No caso em exame, a parte pretende o registro da escritura pública lavrada em 13 de junho de 2025, pelo Tabelião de Notas do Distrito de Jardim Belval, Comarca de Barueri/SP (livro 460, páginas 295/297), tratando da doação do imóvel objeto da matrícula n. 222.388 do 6º Registro de Imóveis de São Paulo (fls. 15/19).

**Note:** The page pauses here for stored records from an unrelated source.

-- ==== Sys2Proof/Laws/WithinItems.lean ====
section
/-! SUPPORT. `Within` (Laws/Within.lean) for every function of the work items and the engine. -/

set_option maxRecDepth 4000

namespace Sys2Proof.Machine

variable {bh bp ba bi : Bool} {s0 s : State}

theorem within_fetchChecks (h : Within bh bp ba bi s0 s) (core : Nat) (w : BitVec 256) : Within bh bp ba bi s0 (fetchChecks core w s) := by
  unfold fetchChecks
  try dsimp only
  repeat' first
    | assumption | with_reducible apply Within.modErr | with_reducible apply Within.whenS
    | with_reducible apply within_detectFault | with_reducible apply within_pathCheck
    | exact fun _ => rfl | exact fun _ _ => rfl | rfl | (intro e; simp_all; done) | split | intro _

theorem within_signalDone (h : Within bh bp ba bi s0 s) (core : Nat) (w : BitVec 256) : Within bh bp ba bi s0 (signalDone core w s) := by
  unfold signalDone
  try dsimp only
  repeat' first
    | assumption | with_reducible apply Within.whenS | with_reducible apply within_passQueue
    | with_reducible apply within_sendToken
    | exact fun _ => rfl | exact fun _ _ => rfl | rfl | (intro e; simp_all; done) | split | intro _

theorem within_refusal (h : Within bh bp ba bi s0 s) (core seq : Nat) (w : BitVec 256) (r : Refuse) : Within bh bp ba bi s0 (refusal core seq w r s) := by
  unfold refusal
  try dsimp only
  repeat' first
    | assumption | with_reducible apply Within.setBit | with_reducible apply Within.forEach
    | with_reducible apply within_stageEvent | with_reducible apply within_orMeta
    | exact fun _ => rfl | exact fun _ _ => rfl | rfl | (intro e; simp_all; done) | split | intro _

theorem within_dmaRequest (h : Within bh bp ba bi s0 s) (core : Nat) (w : BitVec 256) : Within bh bp ba bi s0 (dmaRequest core w s) := by
  unfold dmaRequest
  try dsimp only
  repeat' first
    | assumption | with_reducible apply Within.modCore | with_reducible apply within_passQueue
    | exact fun _ => rfl | exact fun _ _ => rfl | rfl | (intro e; simp_all; done) | split | intro _

theorem within_vectorRequest (h : Within bh bp ba bi s0 s) (core seq : Nat) (w : BitVec 256) : Within bh bp ba bi s0 (vectorRequest core seq w s) := by
  unfold vectorRequest
  try dsimp only
  repeat' first
    | assumption | with_reducible apply within_pushQueue | with_reducible apply within_passQueue
    | exact fun _ => rfl | exact fun _ _ => rfl | rfl | (intro e; simp_all; done) | split | intro _

theorem within_setSegment (h : Within bh bp ba bi s0 s) (core seg : Nat) : Within bh bp ba bi s0 (setSegment core seg s) := by
  unfold setSegment
  try dsimp only
  repeat' first
    | assumption | with_reducible apply Within.setFld
    | exact fun _ => rfl | exact fun _ _ => rfl | rfl | (intro e; simp_all; done) | split | intro _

Nota-se que o valor indicado na declaração do ITCMD n. 91152147 (R$578.350,00, fls. 20/21) é o mesmo declarado na escritura pública de doação do imóvel: “cadastrado pela prefeitura do Município de São Paulo, sob nº 052.120.0063-7, com o valor venal de R$ 578.350,00, lançado no corrente exercício.” (fls. 15), qual foi afigurado como sendo o valor do
A divergência existe em virtude de o artigo 16 do Regulamento do ITCMD, aprovado pelo Decreto n. 46.655/02, com a redação dada pelo Decreto n. 55.002/09, fixar o valor venal de referência do ITBI divulgado pelo Município como base de cálculo do imposto em questão.
Sendo assim, o Registrador formulou as exigências, de conformidade com a legislação paulista, em razão de o ITCMD incidente sobre a doação ter sido declarado e recolhido com base no valor venal do IPTU, de acordo com os dados atestados pelo Tabelião de Notas do Distrito do Jardim Belval, da Comarca de Barueri, responsável pela lavratura da escritura pública de doação.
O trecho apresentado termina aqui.